Dear Community,
Environment
- OS: Oracle Linux 9
- OpenResty: v1.29.2.1 (ngx_lua-0.10.29R2, lua-resty-http v0.12)
- CrowdSec: v1.7.6-rpm-pragmatic-amd64-eacc8192
- CrowdSec OpenResty Bouncer: v1.1.1
- AppSec: enabled, crowdsecurity/virtual-patching + OWASP CRS v4.0.0 - out-of-band
- Traffic: ~4.5 million requests/week
Description
Under sustained high traffic, the OpenResty bouncer produces a large volume of AppSec timeout errors in the nginx error log, despite the AppSec engine itself processing requests well within the configured timeout thresholds.
grep -a "\[error\]" /path/to/nginx/error/log | sed -E 's/^.*\*[0-9]+ //' | cut -d',' -f1 | sort | sed 's/\([0-9]\{1,3\}\.\)\{3\}[0-9]\{1,3\}/<IP>/g' | uniq -c | sort -nr
3897 lua tcp socket read timed out
3897 [lua] crowdsec.lua:622: Allow(): AppSec check: timeout
3897 [lua] crowdsec.lua:541: AppSecCheck(): Fallback because of err: timeout
75 connect() failed (111: Connection refused)

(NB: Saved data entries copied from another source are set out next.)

-- ==== Sys2Proof/Tests/Slice0.lean ====
section
/-!
SUPPORT. Tests: for each statement states and operands that meet the hypotheses of its clauses together, an ill-formed command for each
check of WellFormed, and small tests of commands, their expected values from the spec.
-/
namespace Sys2Proof.Tests
open Sys2Proof.Machine

set_option Elab.async false

/-! ### Small states -/

/-- A partition's descriptor: GiB 1, clusters 0 and 1, tally slot 0, a program area, four contexts. -/
def pd : PartDesc := ⟨[(1, 1)], 3, 1, 2 ^ 30, 65536, 0, 16, 0xFFFF, 3, [], 0⟩

/-- A running module with queue 0, queue 5 of partition 1, and context 7 of it. -/
def base : State := { State.reset with
  phase := .running
  queues := [(0, { Queue.free with valid := true, system := true }),
    (5, { Queue.free with valid := true, partition := 1, ringLog2 := 2, ringBase := 2 ^ 30, retain := 10 })]
  parts := [(1, ⟨.active, pd, 0, []⟩)]
  ctxs := [(7, { Context.closed with valid := true, partition := 1, saveBase := 2 ^ 30, saveRanks := 1 })] }

/-- A packet of queue 0 and one of queue 5, with ticket 9. -/
def h0 : Hdr := ⟨0, 9#32, false, false⟩
/-- A packet of queue 5 with ticket 9. -/
def h5 : Hdr := ⟨5, 9#32, false, false⟩

/-- The conditions of `Ready` as one test. -/
def readyB (s : State) (h : Hdr) (i : Instr) (sc : Scope) : Bool :=
  s.phase == .running && s.failedJoin == none && (queue s h.queue.val).valid && scopeTakes sc h.queue.val &&
  destReserved s h.queue.val i == none &&
  (h.ticket.toNat == 0 || (!ticketUsed s h.queue.val h.ticket.toNat && decide (s.results.length < 65536))) &&
  s.cmds.all (fun d => d.queue != h.queue.val || (d.wait != .notStarted && !(h.ordered || isFence i))) &&
  !heldBack { s with cmds := s.cmds ++ [newCmd s h i], nextCmd := s.nextCmd + 1 } (newCmd s h i) &&
  s.cmds.all (fun d => decide (d.id < s.nextCmd))

theorem ready_of {s : State} {h : Hdr} {i : Instr} {sc : Scope} (e : readyB s h i sc = true) : Ready s h i sc := by
  simp only [readyB, Bool.and_eq_true, beq_iff_eq, Bool.or_eq_true, Bool.not_eq_true', decide_eq_true_eq, List.all_eq_true,
    bne_iff_ne] at e
  obtain ⟨⟨⟨⟨⟨⟨⟨⟨e1, e2⟩, e3⟩, e4⟩, e9⟩, e5⟩, e6⟩, e7⟩, e8⟩ := e
  refine ⟨e1, e2, e3, e4, e9, fun n => (e5.resolve_left n).1, fun n => (e5.resolve_left n).2, ?_, e7, e8⟩
  intro d hd hq
  exact (e6 d hd).resolve_left (fun n => n hq)

/-! ### Steps and commands -/

theorem test_hyp_IdleStep : base.pending = [] ∧ State.reset.phase ≠ .running ∧ base.cmds = [] ∧ base.runs = [] ∧ base.loopback = [] ∧
    ∀ t, t < 4 → (millOf base t).decoding = [] := by decide +kernel

/-- No context of `base` is ending. -/
theorem test_hyp_IdleStep_contexts (x : Nat) : (ctxOf base x).ending = false := by
  by_cases h : 7 = x <;> simp [ctxOf, base, mapGet, h, Context.closed]

/-- A 64-byte packet of zeros. -/
def zeros64 : List Byte := List.replicate 64 0

/-- A NOP packet of queue 5 with sequence number 0. -/
def nopPacket : List Byte :=
  let b : List Byte := [0, 1, 0, 5, 0, 0, 0, 0, 9, 0, 0, 0, 0, 0, 0, 0] ++ List.replicate 48 0
  b.take 12 ++ leBytes 4 (crc32c b) ++ b.drop 16

/-- `base` with ticket 9 of queue 5 in use. -/
def ticketKept : State := { base with results := [⟨5, 9, ⟨9, .ok, 0, 0, 0, 0, false, false, true, 5, 0⟩, 0⟩] }

theorem test_hyp_PacketRefused : zeros64.length = 64 ∧ firstError (headerChecks 5 0 zeros64) = some (.badCrc, 0x2C01) := by
  decide +kernel

theorem test_hyp_PacketRefused_teller : firstError (headerChecks 5 0 nopPacket) = none ∧
    firstError (tellerChecks ticketKept 5 nopPacket) = some (.badParam, 0x2C07) := by decide +kernel

theorem test_hyp_PacketRefused_passes : nopPacket.length = 64 ∧ firstError (headerChecks 5 0 nopPacket) = none ∧
    firstError (tellerChecks base 5 nopPacket) = none := by decide +kernel

theorem test_hyp_PacketRefused_parse : parse h5 (fieldLe nopPacket 0 1) (nopPacket.drop 16) = { instr := .nop h5 } := rfl

/-- A record whose fields are at their greatest. -/
def topRecord : Record := ⟨2 ^ 32 - 1, .ok, 2 ^ 16 - 1, 2 ^ 64 - 1, 2 ^ 12 - 1, 3, true, true, true, 255, 2 ^ 64 - 1⟩

theorem test_hyp_Records : topRecord.ticket < 2 ^ 32 ∧ topRecord.detail < 2 ^ 16 ∧ topRecord.stamp < 2 ^ 64 ∧ topRecord.path < 2 ^ 12 ∧
    topRecord.pathKind < 4 ∧ topRecord.queue < 2 ^ 8 ∧ topRecord.value < 2 ^ 64 := by decide +kernel

/-- `base` with the controller of queue 5 bound, `n` records posted and none read. -/
def bound (n : Nat) : State :=
  setQueue base 5 { queue base 5 with attached := true, posted := n, heldRecords := if n < 4 then [topRecord] else [] }

theorem test_hyp_Records_held : (posting (queue (bound 4) 5) = true ∧ ringFull (queue (bound 4) 5) = true) ∧
    (posting (queue (bound 0) 5) = true ∧ (queue (bound 0) 5).heldRecords ≠ []) := by decide +kernel

/-- A command in flight of queue 5 with ticket 8, waiting as given. -/
def waiting (i : Instr) (w : Wait) : Cmd := ⟨3, i, 5, 8, false, true, w, none⟩

/-- `base` with one command in flight. -/
def busy (i : Instr) (w : Wait) : State := { base with cmds := [waiting i w], nextCmd := 4 }

theorem test_hyp_Records_complete : findCmd (busy (.nop h5) (.queueIdle 0)) 3 = some (waiting (.nop h5) (.queueIdle 0)) := by
  decide +kernel

/-- An ATTACH's parameters: partition 1's queue 5 as it stands, or a new queue. -/
def attachTo (queue : Fin 256) (alloc : Bool) (epoch : BitVec 32) : AttachParams :=
  ⟨queue, alloc, 0, 1, 2, epoch, BitVec.ofNat 44 (2 ^ 30), 0x40000020#64, 0, 0, 0, 0⟩

theorem test_hyp_AttachDetach_new : Ready base h0 (.attach h0 (attachTo 0 true 1)) .any ∧ attachBad (attachTo 0 true 1) = none ∧
    h0.queue.val = 0 ∧ partActive base 1 = true ∧ inPartition base 1 (2 ^ 30) (64 * 2 ^ 2) = true ∧ (queue base 1).valid = false ∧
    ∀ r < 1, (queue base r).valid = true :=
  ⟨ready_of (by decide +kernel), by decide +kernel⟩
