-- ==== Sys2Proof/Machine/NumberTheory.lean ====
section
/-! DEFINITION. NumberTheory: family 1, the functions of Machine/Arith.lean on wide registers
(spec/41_numbertheory.md rules R156 to R160). -/

namespace Sys2Proof.Machine

/-- `NT.MODINV wd, wa, wb` (rule R156). -/
def execNtModinv (rd ra rb : WReg) (s : State) : Host.Outcome State Fault Refusal :=
  finish (.ntModinv rd ra rb) s do
    let t ← modInv (s.wInt ra) (s.wInt rb)
    storeWide s rd t

/-- `NT.MODEXP wd, wa, wb, wc` (rule R157). -/
def execNtModexp (rd ra rb rc : WReg) (s : State) : Host.Outcome State Fault Refusal :=
  finish (.ntModexp rd ra rb rc) s do
    let t ← modExp (s.wInt ra) (s.wInt rb) (s.wInt rc)
    storeWide s rd t

/-- `NT.ISPRIME xd, wa` (rule R158). -/
def execNtIsprime (rd : XReg) (ra : WReg) (s : State) : Host.Outcome State Fault Refusal :=
  finish (.ntIsprime rd ra) s (.ok (s.writeX rd (boolWord (isPrime (s.wInt ra)))))

/-- `NT.ROOT wd, wa, wb` (rule R159). -/
def execNtRoot (rd ra rb : WReg) (s : State) : Host.Outcome State Fault Refusal :=
  finish (.ntRoot rd ra rb) s do
    let t ← rootOfUnity (s.wInt ra) (s.wInt rb)
    storeWide s rd t

/-- `NT.FINDGEN wd, wa` (rule R160). -/
def execNtFindgen (rd ra : WReg) (s : State) : Host.Outcome State Fault Refusal :=
  finish (.ntFindgen rd ra) s do
    let t ← findGenerator (s.wInt ra)
    storeWide s rd t

end Sys2Proof.Machine
end

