/-- While FAULTED no command is taken up: a step leaves every pending command in its place, and it leaves the count
of retired commands alone unless it is the one that takes up a reset; with nothing but commands pending the CORE
waits; and a host access that comes behind pending commands is served before them, as it is in IDLE (rule R375;
which access comes first in the one order is log entry 3). -/
def Obligations.FaultedCoreHoldsCommands : Prop :=
  ∀ s : State, s.run = .faulted →
    (∀ t, step s = .next t →
      t.host.filter HostAction.isCommand = s.host.filter HostAction.isCommand ∧
        (t.cseq = s.cseq ∨ ∃ cmds rest : List HostAction, (∀ c ∈ cmds, c.isCommand = true) ∧
          s.host = cmds ++ .rst :: rest ∧
          t = { State.resetOf s.build with host := cmds ++ rest, draws := s.draws })) ∧
    ((∀ a ∈ s.host, a.isCommand = true) → step s = .next s) ∧
    ∀ (cmds rest : List HostAction) (a : BitVec 32) (d : Word), (∀ c ∈ cmds, c.isCommand = true) →
      (s.host = cmds ++ .read a :: rest → step s = .next (hostRead { s with host := cmds ++ rest } a)) ∧
      (s.host = cmds ++ .write a d :: rest →
        step s = .next (hostWrite { s with host := cmds ++ rest } a d))

/-- The acknowledge: a host write of any value to `FCAUSE` while FAULTED clears the fault record, makes the
CORE IDLE and changes nothing else of it; while IDLE the write is ignored (rule R374). The write's own answer
at the host port is the model's field `answer`. -/
def Obligations.AcknowledgeReturnsFromFault : Prop :=
  ∀ (s : State) (d : Word) (rest : List HostAction), s.host = .write 0x00000011 d :: rest →
    (s.run = .faulted →
      step s = .next { s with host := rest, answer := .done, run := .idle, fcause := 0, finfo := 0,
                              fcmd := 0 }) ∧
    (s.run = .idle → step s = .next { s with host := rest, answer := .done })

/-- The reset signal sets the whole CORE to its reset state in every run state, also while a command runs
(rule R410), and leaves what is not of its state: the parameters and the randomness source (rule R412), and the
host's later actions (log entries 3 and 15). -/
def Obligations.ResetSignalRestoresResetState : Prop :=
  ∀ (s : State) (rest : List HostAction), s.host = .rst :: rest →
    step s = .next { State.resetOf s.build with host := rest, draws := s.draws }

/-- The reset state of every build (rules R48, R411): registers 0, buffers empty, IDLE, every slot invalid, both
outputs 0, and every mapped register number reads 0 but for the two identification registers; and `HWCFG` as the
build with the defaults of rule R6 reads it (rule R40). -/
def Obligations.ResetStateValues : Prop :=
  (∀ (b : Build) (s : State), s = State.resetOf b →
    (∀ r : XReg, s.x[r] = 0) ∧ (∀ r : WReg, s.w[r] = 0) ∧ (∀ r : VReg, s.v[r].size = 0 ∧ s.v[r].cap = 0) ∧
    s.run = .idle ∧ s.cseq = 0 ∧ s.status = 0 ∧ s.fcause = 0 ∧ s.finfo = 0 ∧ s.fcmd = 0 ∧ s.ctxv = 0 ∧
    s.busyOut = false ∧ s.faultOut = false ∧ readWord s 0x00000017 = some 0x4D43535542303039 ∧
    ∀ (a : BitVec 32) (d : Word), a ≠ 0x00000016 → a ≠ 0x00000017 → readWord s a = some d → d = 0) ∧
  readWord (State.resetOf { wideW := 1024, nMax := 4096, vcapMax := 65536, nPrimeMax := 16, legal := by decide }) 0x16 =
    some 0x000100000400100C

/-- The map of rule R75, read through the host port: what stands at each register number, and that a number
is readable exactly when it is in the map. -/
def Obligations.RegisterMapReads : Prop :=
  ∀ s : State,
    (∀ r : XReg, readWord s (.ofNat 32 r) = some s.x[r]) ∧
    readWord s 0x10 = some (if s.run = .faulted then 1 else 0) ∧ readWord s 0x11 = some s.fcause ∧
    readWord s 0x12 = some s.finfo ∧ readWord s 0x13 = some s.fcmd ∧ readWord s 0x14 = some s.cseq ∧
    (∃ d, readWord s 0x15 = some d ∧ d.toNat < 16 ∧ d.getLsbD 0 = s.zp.isSome ∧
      d.getLsbD 1 = s.ntt.isSome ∧ d.getLsbD 2 = s.crt.isSome ∧ d.getLsbD 3 = s.gal.isSome) ∧
    (∃ d, readWord s 0x16 = some d ∧ 2 ^ (d.extractLsb' 0 8).toNat = s.build.nMax ∧
      (d.extractLsb' 8 8).toNat = s.build.nPrimeMax ∧ (d.extractLsb' 16 16).toNat = s.build.wideW ∧
      (d.extractLsb' 32 32).toNat = s.build.vcapMax) ∧ readWord s 0x17 = some 0x4D43535542303039 ∧
    readWord s 0x20 = some (slotField s.zp ZpCtx.p) ∧ readWord s 0x21 = some (slotField s.zp ZpCtx.bits) ∧
    readWord s 0x30 = some (slotField s.ntt NttCtx.n) ∧ readWord s 0x31 = some (slotField s.ntt NttCtx.p) ∧
    readWord s 0x32 = some (slotField s.ntt NttCtx.psi) ∧
    readWord s 0x33 = some (slotField s.ntt NttCtx.psiinv) ∧
    readWord s 0x34 = some (slotField s.ntt NttCtx.ninv) ∧
    readWord s 0x40 = some (slotField s.crt CrtCtx.numPrimes) ∧
    readWord s 0x41 = some (slotField s.crt CrtCtx.primeSize) ∧
    readWord s 0x42 = some (slotField s.crt CrtCtx.degree) ∧
    readWord s 0x43 = some (slotField s.crt CrtCtx.limbs) ∧
    readWord s 0x50 = some (slotField s.gal GalCtx.n) ∧
    (∀ r : VReg, readWord s (.ofNat 32 (0x60 + r)) = some (.ofNat 64 s.v[r].size) ∧
      readWord s (.ofNat 32 (0x68 + r)) = some (.ofNat 64 s.v[r].cap)) ∧
    (∀ (r : WReg) (l : Nat), l < s.build.wideLimbs →
      readWord s (.ofNat 32 (0x10000000 + 0x100 * r + l)) = some (s.w[r].extractLsb' (64 * l) 64)) ∧
    (∀ (r : VReg) (k : Nat), k < 0x01000000 →
      readWord s (.ofNat 32 (0x20000000 + 0x01000000 * r + k)) = s.v[r].elems[k]?) ∧
    (∀ (c : NttCtx) (k : Nat), s.ntt = some c → k < 0x01000000 →
      readWord s (.ofNat 32 (0x30000000 + k)) = c.rou[k]? ∧
      readWord s (.ofNat 32 (0x31000000 + k)) = c.rouinv[k]?) ∧
    (∀ (c : CrtCtx) (k : Nat), s.crt = some c → k < 0x01000000 →
      readWord s (.ofNat 32 (0x32000000 + k)) = c.primes[k]? ∧
      readWord s (.ofNat 32 (0x33000000 + k)) = c.miInv[k]?) ∧
    (∀ (c : CrtCtx) (l : Nat), s.crt = some c → l < s.build.wideLimbs →
      readWord s (.ofNat 32 (0x34000000 + l)) = some (c.bigM.extractLsb' (64 * l) 64) ∧
      ∀ (i : Nat) (m : Wide), c.mi[i]? = some m → i < 256 →
        readWord s (.ofNat 32 (0x35000000 + 0x100 * i + l)) = some (m.extractLsb' (64 * l) 64)) ∧
    (∀ l : Nat, s.crt = none → l < s.build.wideLimbs → readWord s (.ofNat 32 (0x34000000 + l)) = some 0) ∧
    (s.Inv → ∀ a : BitVec 32, (readWord s a).isSome = true ↔ s.Mapped a.toNat)

/-- A host read answers the word of the map and changes nothing: no read has a side effect (rule R76). A host
access to an unmapped number, an element index at or above `size` among them, is refused with `herr = 1` and
changes nothing (rule R77). -/
def Obligations.HostReadsAndRefusedAccesses : Prop :=
  ∀ (s : State) (a : BitVec 32) (d : Word) (rest : List HostAction), s.run ≠ .busy →
    (s.host = .read a :: rest → ∀ v, readWord s a = some v →
      step s = .next { s with host := rest, answer := .data v }) ∧
    ((s.host = .read a :: rest ∨ s.host = .write a d :: rest) → readWord s a = none →
      ∃ t, step s = .next t ∧ t = { s with host := rest, answer := .refused } ∧ t.herr = true) ∧
    ∀ (r : VReg) (k : Nat), s.v[r].size ≤ k → k < 0x01000000 →
      readWord s (.ofNat 32 (0x20000000 + 0x01000000 * r + k)) = none

/-- A host write to a number with access RW is read back there and changes no other number (rules R26, R30,
R75); one to any other mapped number but `FCAUSE` is ignored without error (rules R75, R395). -/
def Obligations.HostWrites : Prop :=
  ∀ (s : State) (a : BitVec 32) (d : Word) (rest : List HostAction),
    s.v.wf s.build → s.run ≠ .busy → s.host = .write a d :: rest →
    (s.Writable a.toNat → ∃ t, step s = .next t ∧ t.host = rest ∧ t.herr = false ∧
      readWord t a = some d ∧ (∀ b, b ≠ a → readWord t b = readWord s b) ∧ t.run = s.run) ∧
    ((readWord s a).isSome = true → ¬ s.Writable a.toNat → a ≠ 0x00000011 →
      step s = .next { s with host := rest, answer := .done })
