-- ==== Sys2Proof/Tests/Slice0.lean ====
section
/-! SUPPORT. Tests: the ill-formed words, the decoding of every command, one step of every command, and for
every statement with hypotheses a state that meets them. Expected results are the spec's own
(spec/95_test_vectors.md and the examples of the rules), not the model's. -/

namespace Sys2Proof.Tests

set_option Elab.async false -- one theorem at a time: a thread for each needs more memory than the check gives

open Sys2Proof.Machine

/-! ### The well-formedness checks: one ill-formed term for each -/

/-- Fields with a `rd` of 9 for a buffer (spec/95 §2.9, the word `0x07900000`). -/
theorem test_wellFormed_refuses_rd :
    Shape.firstBad ⟨.v, .v, .zero, .zero, .zero⟩ ⟨0x07, 9, 0, 0, 0, 0⟩ = some .badRd := by decide

theorem test_wellFormed_refuses_ra :
    Shape.firstBad ⟨.w, .w, .zero, .zero, .zero⟩ ⟨0x04, 0, 4, 0, 0, 0⟩ = some .badRa := by decide

/-- `MOV` with a nonzero `rb` (spec/95 §2.9, the word `0x03521000`). -/
theorem test_wellFormed_refuses_rb :
    Shape.firstBad ⟨.x, .x, .zero, .zero, .zero⟩ ⟨0x03, 5, 2, 1, 0, 0⟩ = some .badRb := by decide

/-- `ZP.GEN` with a nonzero `rc` (spec/95 §2.9, the word `0x27900100`). -/
theorem test_wellFormed_refuses_rc :
    Shape.firstBad ⟨.x, .zero, .zero, .zero, .zero⟩ ⟨0x27, 9, 0, 0, 1, 0⟩ = some .badRc := by decide

/-- `NTT.RAW` with bit 1 of `imm8` set (spec/95 §2.9, the word `0x31000002`). -/
theorem test_wellFormed_refuses_imm :
    Shape.firstBad ⟨.v, .zero, .zero, .zero, .sel⟩ ⟨0x31, 0, 0, 0, 0, 2⟩ = some .badImm := by decide

theorem test_wellFormed_refuses_opcode : decode 0xFF000000 = .error .unassignedOpcode := by decide

/-- The illegal words of spec/95 §2.9. -/
theorem test_illegal_words :
    [0x08000000, 0x90000000, 0x00000001, 0x00100000, 0x01110005, 0x03520001, 0x03521000, 0x05400000,
      0x07900000, 0x20110000, 0x31000002, 0x62900200, 0x27900100].all
      (fun c : CmdWord => (decode c).toOption.isNone) = true := by decide

/-! ### The decoding of every command, by the words of the spec's examples -/

theorem test_decode_family0 :
    decode 0x00000000 = .ok .nop ∧ decode 0x0120FFFF = .ok (.li 2 0xFFFF) ∧
    decode 0x0210ABCD = .ok (.lsi 1 0xABCD) ∧ decode 0x03520000 = .ok (.mov 5 2) ∧
    decode 0x04100000 = .ok (.wmov 1 0) ∧ decode 0x05260000 = .ok (.wsetx 2 6) ∧
    decode 0x06510000 = .ok (.wgetx 5 1) ∧ decode 0x07300000 = .ok (.vmov 3 0) := by decide

theorem test_decode_family1 :
    decode 0x10201000 = .ok (.ntModinv 2 0 1) ∧ decode 0x11301200 = .ok (.ntModexp 3 0 1 2) ∧
    decode 0x12100000 = .ok (.ntIsprime 1 0) ∧ decode 0x13201000 = .ok (.ntRoot 2 0 1) ∧
    decode 0x14100000 = .ok (.ntFindgen 1 0) := by decide

theorem test_decode_family2 :
    decode 0x20010000 = .ok (.zpInit 1) ∧ decode 0x21423000 = .ok (.zpAdd 4 2 3) ∧
    decode 0x22623000 = .ok (.zpSub 6 2 3) ∧ decode 0x23523000 = .ok (.zpMul 5 2 3) ∧
    decode 0x24723000 = .ok (.zpExp 7 2 3) ∧ decode 0x25720000 = .ok (.zpInv 7 2) ∧
    decode 0x26840000 = .ok (.zpRoot 8 4) ∧ decode 0x27900000 = .ok (.zpGen 9) := by decide

theorem test_decode_family3 :
    decode 0x30012000 = .ok (.nttInit 1 2) ∧ decode 0x31000000 = .ok (.nttRaw 0 false) ∧
    decode 0x31000001 = .ok (.nttRaw 0 true) ∧ decode 0x32000000 = .ok (.nttFwd 0) ∧
    decode 0x33100000 = .ok (.nttInv 1) ∧ decode 0x34201000 = .ok (.nttPmul 2 0 1) := by decide
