-- ==== Sys2Proof/Config.lean ====
section
/-! DEFINITION. What the spec leaves open and the model leaves free (93_implementation_defined.md U1, U2), and the
block's identity. An `opaque` constant here has no body: no proof can learn a value of it. -/

namespace Sys2Proof

/-- The identity string of the spec (00_scope.md R2, D18). It names the block and affects nothing. -/
def Config.identity : String := "rs-meter-core/RSM-v7"

/-- FREE VALUE (log 6): candidates for the 22 patterns of SEG_ROM other than that of '0', which no source gives
(40_segment_rom.md R101, U1, D8). `Machine.segRom` keeps them within R102 to R106. -/
opaque Config.romPatterns : Vector Pattern 22

/-- FREE VALUE (log 10): what `digit_pat<k>` carries for a frame whose `ok` is 0 (10_state.md R31, U2). Its arguments are
the mode byte and the four gathered patterns: an output is a function of the frame (R30), of the bits the block reads
(20_memory.md R43), and no digit pattern depends on bit 3 of a digit byte (41_frame_decoder.md R125). -/
opaque Config.unspecPattern : Byte → Vector Pattern 4 → Fin 4 → Pattern

/-- FREE VALUE (log 10): what `dot[j]` carries for a frame whose `ok` is 0 (10_state.md R31, U2). Its arguments are the mode
byte and the dot flag itself: of the other frame bits a dot depends on none (R30, R43, R125). -/
opaque Config.unspecDot : Byte → Bool → Fin 3 → Bool

end Sys2Proof
end

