-- ==== Sys2Proof/Machine/FrameFields.lean ====
section
/-! DEFINITION. The field extraction family: BITTEST, DIGEXT and DOTEXT (41_frame_decoder.md sections 1 and 2). -/

namespace Sys2Proof.Machine

/-- BITTEST: an internal function without a port (R120, R69; log 13). -/
def execBittest (b : Byte) (n : Nat) (s : State) : Host.Outcome State Fault Refusal :=
  .next (s.bindResult (.bit (bitTest b n)))

/-- DIGEXT: the pattern of digit `k` of the frame on the input (R121). -/
def execDigext (k : Fin 4) (f : Frame) (s : State) : Host.Outcome State Fault Refusal :=
  evalOnFrame f (.pattern (digExt f k)) s

/-- DOTEXT: dot flag `j` of the frame on the input (R124). -/
def execDotext (j : Fin 3) (f : Frame) (s : State) : Host.Outcome State Fault Refusal :=
  evalOnFrame f (.bit (dotExt f j)) s

/-- The second spelling `DIG k f` of DIGEXT (R88). -/
def dig (k : Fin 4) (f : Frame) : Instr := .digext k f

/-- The second spelling `DOT0 f` of DOTEXT (R88). -/
def dot0 (f : Frame) : Instr := .dotext 0 f

end Sys2Proof.Machine
end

72 [lua] crowdsec.lua:622: Allow(): AppSec check: connection refused
72 [lua] crowdsec.lua:541: AppSecCheck(): Fallback because of err: connection refused
3 [lua] live.lua:39: live_query(): failed to query LAPI http://<IP>:8080/v1/decisions?ip=<IP>: connection refused
3 [lua] crowdsec.lua:608: Allow(): [Crowdsec] bouncer error: request failed: connection refused
The same bouncer configuration on a low-traffic site (~5,000 requests/week) produces zero errors.
Evidence that AppSec engine latency is not the cause
Prometheus metrics from http://127.0.0.1:6060/metrics confirm the AppSec engine is processing requests well within timeout limits:
# APPSEC_PROCESS_TIMEOUT = 1000ms (default)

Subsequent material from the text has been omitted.